For years the Tamil family of four had lived there , but almost a year ago the family was placed in a Melbourne detention centre.
The community has been fighting since then to free Nadesalingnam, wife Priya, and their Australian-born daughters Tharunicaa and Kopiga.
Biloela residents have launched a final attempt to free a detained family of Tamil asylum seekers, who had been living in the community. Source: SBS News
Nades and Priya arrived in Australia separately by boat in 2012 and 2013, having fled the war in Sri Lanka.
After having their claims processed on Christmas Island, the couple met in Queensland, married, and settled in Biloela.
But one day after Priya’s bridging visa expired last March, the family was removed from its home and sent to a Melbourne detention centre, 1,800 kilometres away.
The government says the couple came to the country illegally, a decision upheld by the Federal Court in June as it rejected an appeal by the family to avoid deportation.
From February the 1st, the family can be deported at any time.
Biloela resident Angela Fredericks has been spearheading efforts to free the family. She says with all legal avenues exhausted, the community fears the family faces persecution if forced to return to Sri Lanka.
“They're our friends, they’re our neighbours. And it’s Australian to fight for your mate. This case is an excellent example of migrants that do a city-to-rural migration, and a real success case. So if anything, use this family as an example of what we want in our migrants in Australia."
Friend Bronwyn Dendle believes the case defies logic.
“We won’t stop really. We’ll just keep going, raising awareness, and trying to encourage Nades and Priya and the girls just to hang in there (stay strong) and stay hopeful. They became a part of the community from when they arrived and made every effort to act like Australian citizens.

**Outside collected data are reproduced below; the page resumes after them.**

/-- STAGE_START (R158, R161, R172): the stage's workgroup becomes resident once the step before it is done. -/
def execStageStart (core : Nat) (s : State) : Host.Outcome State Fault Refusal :=
  match tileRun s core with
  | none => .next s
  | some (r, p) => match r.step with
    | .stage n false =>
      let c := s.core core
      let prog := if r.combine then p.combine.getD .empty else (p.stages.getD n (.empty, [])).1
      let t0 := p.outTile r.tile r.combine
      let ctx := (cmdOf s r.cmd).ctx
      let gs := newGroups ctx prog p.args false prog.threads
      (match c.placement prog 0 gs.length with
      | none => .next (preemptCore s core r.cmd)
      | some (k, _) =>
        let w : Wg := { Wg.empty with
          live := true, ctx := ctx, cmd := r.cmd, prog := prog, threads := prog.threads, mapGen := p.gen
          tileIndex := r.tile, tileX := p.tileX t0 + p.tileZ t0 * 2 ^ 16, tileY := cutTileY p r
          scratchKib := p.hdr.scratchKib, scratch := c.scratch, stage := true }
        match c.takeNew s.sched.nextWid w gs with
        | none => .next s
        | some c1 =>
          .next ((nameWg s).setCore core { c1 with
            badTile := c1.badTile.map fun x => if x / 65536 = 32 then k * 65536 + x % 65536 else x
            run := some { r with step := .stage n true } }))
    | _ => .next s

/-- Its weight stream has nothing more to do. -/
def CutPass.streamDone (p : CutPass) : Bool := match p.stream with
  | none => true
  | some w => w.stopped || w.doneSegs.length == w.segs.length

/-- The completion of a cut (R171): a cut without a Ringmark fold completes; one that folds waits for RINGMARK_FOLD_DONE. -/
def cutComplete (cmd : Nat) (s : State) : State :=
  match tget? s.cuts cmd with
  | none => s
  | some p =>
    if (s.ctx (cmdOf s cmd).ctx).st = .live ∧ p.gen = s.maps.gen ∧ p.allDone ∧ p.streamDone ∧ p.folded ∧ !storesOf s cmd then
      finishCmd s cmd
    else s

/-- A cut is folded when its tiles are done (R193). -/
def CutPass.folds (p : CutPass) : Bool := bitOf p.hdr.flags 1 && p.session.isSome

/-- The chunk digests of one cut's fold removed. -/
def dropFold (t : Tbl (List Byte)) (cmd : Nat) : Tbl (List Byte) := tdrop t fun k => k / 2 ^ 32 / 8 == cmd

/-- The fold of a cut that runs again begins anew, one that was complete included: the record covers the bytes that the cut
stores in the end (R193, R197). -/
def restartFold (s : State) (cmd : Nat) (p : CutPass) : State :=
  match p.session with
  | none => s
  | some (i, ord) => match s.session? i with
    | none => s
    | some x =>
      if !p.folds then s
      else
        setSession { s with
          lanes := s.lanes.filter fun e => e.2.cut != some cmd
          sched := { s.sched with digests := s.sched.digests.filter (· != cmd) } } i
          (if p.folded then { x with folds := x.folds.filter fun f => f.1 != ord, foldedCuts := x.foldedCuts - 1 }
          else { x with foldLeaves := dropFold x.foldLeaves cmd })

/-- CUT_RESTART (R163, R182): after a map change, once every owner stands at a tile boundary, the pass is bucked again
and runs from tile 0. -/
def execCutRestart (cmd : Nat) (s : State) : Host.Outcome State Fault Refusal :=
  match tget? s.cuts cmd with
  | none => .next s
  | some p =>
    let busy := s.cores.any fun (e : Nat × Core) => e.2.holder == some cmd && e.2.run.isSome
    if (s.ctx (cmdOf s cmd).ctx).st ≠ .live ∨ p.gen = s.maps.gen ∨ busy then .next s
    else
      let p1 : CutPass := { p.buck s with folded := !p.folds }
      let s1 := { s with
        cores := tmap s.cores fun _ c => if c.holder = some cmd then c.dropHold else c
        sched := { s.sched with saved := s.sched.saved.filter fun e => e.cmd != cmd }
        cuts := tset s.cuts cmd p1 }
      .next (if p1.order = [] then passFault s1 cmd p.desc uSched (illegalFault dNoTensorUnit)
        else joinSession (p1.order.foldl (fun s k => bump s (uTensor k) 0x150) (restartFold s1 cmd p)) p1.session true)

/-- Byte ranges meet. -/
def rangesMeet (a n b m : Nat) : Bool := decide (a < b + m ∧ b < a + n)

/-- WEIGHT_STREAM_START (R176): a cut's weight stream starts unless an earlier cut of its queue that has not completed
uses an overlapping staging region. -/
def execWeightStreamStart (cmd : Nat) (s : State) : Host.Outcome State Fault Refusal :=
  match tget? s.cuts cmd with
  | none => .next s
  | some p => match p.stream with
    | none => .next s
    | some w =>
      let q := (cmdOf s cmd).queue
      let blocked := s.cuts.any fun (e : Nat × CutPass) => decide (e.1 < cmd) && (cmdOf s e.1).queue == q && (match e.2.stream with
        | some v => rangesMeet v.staging v.stagingBytes w.staging w.stagingBytes
        | none => false)
      if (s.ctx (cmdOf s cmd).ctx).st ≠ .live ∨ blocked ∨ w.started then .next s
      else .next { s with cuts := tset s.cuts cmd { p with stream := some { w with started := true } } }

end Sys2Proof.Machine
end

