/-- GRAPH_LOAD (R422, R424): the slot is an open choice among the free ones. -/
def execGraphLoad (r : Req) (s : State) : Outc :=
  .next (serve r 0x610 (some 6) (fun s =>
    let f := reqField r
    let c := f 0 2
    let q := f 2 2
    let x := s.queue q
    roleThen (!isI r) 4 (paramFail r [(0, 2), (2, 2), (8, 8), (16, 8)] [(0, ctxHere s c), (2, queueHere s q)]) s
      (if (s.ctx c).tenant ≠ r.ch ∨ (s.ctx x.ctx).tenant ≠ r.ch then (s, .denied 2)
       else if activating s then (s, .busy 2)
       else if x.st ≠ .live ∨ x.ctx ≠ c ∨ x.read ≠ x.last ∨ x.service then (s, .busy 1)
       else match pickSlot s 64 fun g => (s.graph? g).isNone with
         | (none, s1) => (s1, .noSlot 8)
         | (some g, s1) => (setGraph (setService s1 q true) g ⟨r.ch, c, q, f 8 8, f 16 8, false, none⟩, .accepted g))) s)

/-- A graph is gone and its queue a service queue no more. -/
def dropGraph (s : State) (g q : Nat) : State :=
  setService { s with ranger := { s.ranger with graphs := tdrop s.ranger.graphs (· == g) } } q false

/-- A fault that Kreog meets in a context of a service. -/
def serviceFault (s : State) (c q : Nat) (f : AccFault) : State :=
  raise (notePoison s f) ⟨c, f, 0xB0, 0xFF, false, q, 0, 0⟩

/-- GRAPH_LOAD_DONE (R422): magic and package version checked. -/
def execGraphLoadDone (g : Nat) (s : State) : Outc :=
  .next (match s.graph? g with
    | none => s
    | some x =>
      if x.loaded ∨ !s.ranger.up then s
      else
        let fail := fun (s : State) (st d : Nat) => finalOn (dropGraph s g x.queue) x.tenant 0x610 g st d []
        if (s.ctx x.ctx).st ≠ .live then fail s rRefused 0x20FF
        else match vread s x.ctx x.va x.bytes with
          | .error f => fail (serviceFault s x.ctx x.queue f) rRefused 0x20FF
          | .ok (bs, s1) =>
            let (magic, version) := Config.packageHead bs
            if magic ≠ 0x4E394750 then fail s1 rBadParam 8
            else if version ≠ 3 then fail s1 rVersion 6
            else finalOn (setGraph s1 g { x with loaded := true }) x.tenant 0x610 g rOk 0 (leBytes 1 g ++ [0, 0, 0]))

/-- Packets in the service queue's ring from its last accepted doorbell on, 16 bytes to a unit, and its doorbell rung (R422). -/
def placeUnits (s : State) (q : Nat) (us : List (List Byte)) : State :=
  let x := s.queue q
  let s1 := us.zipIdx.foldl (fun s u => objWrite s x.ringObj x.ringGen (x.ringOff + (x.last + u.2) % x.units * 16) u.1) s
  report (s1.setQueue q { s1.queue q with last := (x.last + us.length) % 2 ^ 32 }) q

/-- The commands of a step of a graph, of which the model knows only that they fit in the ring (R423, log entry 65), after packets
that it does know. -/
def placeCommands (s : State) (q : Nat) (head : List (List Byte)) : State :=
  let n := 1 + (Config.free s.freeTick).toNat % max 1 ((s.queue q).units - 1)
  let (bs, s1) := freeBytes { s with freeTick := s.freeTick + 1 } (16 * n)
  placeUnits s1 q (head ++ chunksOf 16 bs)

/-- RINGMARK_OPEN of a session descriptor, and RINGMARK_CLOSE, as a run places them (R423, Tables 9.13 and 9.15); TAG is open. -/
def openUnit (desc : Nat) (tag : List Byte) : List Byte := leBytes 2 0x30 ++ [1, 0] ++ tag ++ leBytes 8 desc
def closeUnit (tag : List Byte) : List Byte := leBytes 2 0x31 ++ [1, 0] ++ tag ++ leBytes 8 0

/-- Kreog's writes for a run with RINGMARK: SEED at RECORD_VA + 256, the session descriptor at RECORD_VA + 320 (R423,
Tables 6.1 and 6.2). -/
def sessionImage (x : Graph) (r : GraphRun) : List Byte :=
  leBytes 4 0x4E39524D ++ [1, 0] ++ leBytes 2 3 ++ leBytes 8 r.record ++ List.replicate 16 0
    ++ ([(1, x.bytes, x.va), (3, r.inBytes, r.inVa), (4, 8, r.record + 256)] : List (Nat × Nat × Nat)).flatMap fun it =>
      leBytes 4 it.1 ++ leBytes 4 it.2.1 ++ leBytes 8 it.2.2

def setRun (s : State) (g : Nat) (x : Graph) (r : GraphRun) : State := setGraph s g { x with run := some r }

/-- A run begins: the input is read, the session's areas are written, the first commands are placed. -/
def startRun (s : State) (g : Nat) (x : Graph) (r : GraphRun) : State :=
  match vread s x.ctx r.inVa r.inBytes with
  | .error f => serviceFault s x.ctx x.queue f
  | .ok (_, s1) =>
    let (s2, f) := if r.ringmark then
        (match vwrite s1 x.ctx (r.record + 256) (leBytes 8 r.seed) with
        | (s', none) => vwrite s' x.ctx (r.record + 320) (sessionImage x r)
        | e => e)
      else (s1, none)
    match f with
    | some f => serviceFault s2 x.ctx x.queue f
    | none =>
      let (tag, s3) := freeBytes (setRun s2 g x { r with started := true }) 4
      placeCommands s3 x.queue (if r.ringmark then [openUnit (r.record + 320) tag] else [])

Even for me to explain to my little kids, they keep saying ‘why is Kopiga still in jail?’ And I have to say ‘I can’t answer that’. The only thing I can think of is their parents were born in the wrong country.”
A number of rallies are being planned in the coming weeks across the eastern states in the hope the Tamil family are freed.Two will be held outside the electorate offices of Immigration Minister David Coleman and Home Affairs Minister Peter Dutton.
The community has been fighting to free Nadesalingnam, wife Priya, and their Australian-born daughters Tharunicaa and Kopiga Source: Supplied
But Minister Dutton has ruled out any chance of a last-minute reversal.
“ The family has gone through multiple court processes. At every single turn they’ve been found not to be refugees. They were told before they had children that they were not going to settle ever in Australia, and they resisted that at every turn.”
Home Affairs Office statistics show Priya and Nades were two of almost 6,000 would-be asylum seekers of Sri Lankan background who arrived by boat and were granted bridging visas between 2011 and 2013.
The government labels anyone who arrives by boat as illegal maritime arrivals, or IMAs.
Of the 10,500 of these currently having their asylum claims reviewed, seventeen per cent are from Sri Lanka.
Aran Mylvaganam, from the Tamil Refugee Council, says many Tamils, an ethnic minority in Sri Lanka, fled persecution in the war-ravaged country.
He claims this Tamil couple faces a bleak fate if deported. “You know the family are not doing well. They are facing irreversible damages to their health as a result of this indefinite detention. The current situation for Tamils in Sri Lanka is very bad. Disappearances are still going. Torture is still being used on Tamil people. Under these circumstances, no Tamils should be sent back to Sri Lanka."
Biloela sits in Queensland’s Banana Shire, 150 kilometres from Rockhampton, a coal-mining region affectionately known as the shire of opportunity.
And opportunity was offered to Nades, with a job at the local abattoir while also volunteering around the town with Priya.
That work ethic, say supporters like cattle farmer Scott Jensen, makes them worthy Australians.“Anyone that is prepared to work hard, pay taxes, doesn’t matter where they come from, if they’re prepared to do that I mean I feel that they should be allowed to stay in the country. I mean I’d hate to think what will happen to them when they go back home. They may never be heard of again.”
Around 1,350 asylum seekers who arrived in the country by boat currently remain in Australian-run detention centres.